-------- TASK INPUTS

-- ==== Sys2Proof/Machine/Ops.lean ====
section
/-!
DEFINITION. The shared operations of the model: sparse maps in one canonical form, byte strings, register and field
access, the keyed parts of the state, raising of block events (R384), the error queue (R415 to R418) and the
counters of performance monitoring (R449 to R458, R466).
-/

namespace Sys2Proof.Machine

/-! ### Sparse maps: strictly rising keys -/

/-- The value listed at n. -/
def mget {α : Type} (n : Nat) : SMap α → Option α
  | [] => none
  | (k, v) :: m => if k = n then some v else mget n m

/-- The map with v listed at n. -/
def mput {α : Type} (n : Nat) (v : α) : SMap α → SMap α
  | [] => [(n, v)]
  | (k, w) :: m =>
    if n < k then (n, v) :: (k, w) :: m
    else if n = k then (n, v) :: m
    else (k, w) :: mput n v m

/-- The map with nothing listed at n. -/
def merase {α : Type} (n : Nat) : SMap α → SMap α
  | [] => []
  | (k, w) :: m => if k = n then m else (k, w) :: merase n m

/-- The value at n where an unlisted number holds d. -/
def mgetD {α : Type} (d : α) (n : Nat) (m : SMap α) : α := (mget n m).getD d

/-- Sets the value at n where an unlisted number holds d: writing d removes the entry. -/
def mputD {α : Type} [DecidableEq α] (d : α) (n : Nat) (v : α) (m : SMap α) : SMap α :=
  if v = d then merase n m else mput n v m

/-- The map without the members that equal d. -/
def trim {α : Type} [DecidableEq α] (d : α) (m : SMap α) : SMap α := m.filter fun e => e.2 != d

/-- Every key of the map is above n, and keys rise strictly. -/
def mrising {α : Type} : Option Nat → SMap α → Bool
  | _, [] => true
  | lo, (k, _) :: m => (match lo with | none => true | some n => decide (n < k)) && mrising (some k) m

/-- The canonical form: keys rise strictly. -/
def msorted {α : Type} (m : SMap α) : Bool := mrising none m

/-! ### Bytes -/

/-- v as n bytes, least significant first (R4). -/
def leBytes : Nat → Nat → Bytes
  | 0, _ => []
  | n + 1, v => BitVec.ofNat 8 v :: leBytes n (v / 256)

/-- The number that little-endian bytes spell (R4). -/
def leNat : Bytes → Nat
  | [] => 0
  | b :: bs => b.toNat + 256 * leNat bs

/-- The number that bytes in network order spell. -/
def beNat (bs : Bytes) : Nat := bs.foldl (fun a b => a * 256 + b.toNat) 0

/-- v as n bytes in network order. -/
def beBytes (n v : Nat) : Bytes := (leBytes n v).reverse

/-- len bytes from offset off, fewer where the string ends. -/
def slice (off len : Nat) (bs : Bytes) : Bytes := (bs.drop off).take len

/-- The n little-endian bytes at off as a number. -/
def leAt (off n : Nat) (bs : Bytes) : Nat := leNat (slice off n bs)

/-- The n network-order bytes at off as a number. -/
def beAt (off n : Nat) (bs : Bytes) : Nat := beNat (slice off n bs)

/-- The bytes with those from off replaced by new. -/
def splice (off : Nat) (new bs : Bytes) : Bytes := bs.take off ++ new ++ bs.drop (off + new.length)

/-- Bits hi down to lo of v (R3). -/
def bits (v hi lo : Nat) : Nat := v / 2 ^ lo % 2 ^ (hi + 1 - lo)

/-- Bit n of v. -/
def bit (v n : Nat) : Bool := v.testBit n

/-- 1 or 0. -/
def b2n (b : Bool) : Nat := if b then 1 else 0

/-- v with bit n set or cleared. -/
def setBit (v n : Nat) (b : Bool) : Nat :=
  if v.testBit n = b then v else if b then v + 2 ^ n else v - 2 ^ n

----------------

EXERCISE INSTRUCTIONS:
Considering only the material above, set down every line from the one with "def slice (off" to the one with "network-order bytes at off as a number. -/", inclusive, exactly as written.

THE COMPLETED TASK:
def slice (off len : Nat) (bs : Bytes) : Bytes := (bs.drop off).take len

/-- The n little-endian bytes at off as a number. -/
def leAt (off n : Nat) (bs : Bytes) : Nat := leNat (slice off n bs)

/-- The n network-order bytes at off as a number. -/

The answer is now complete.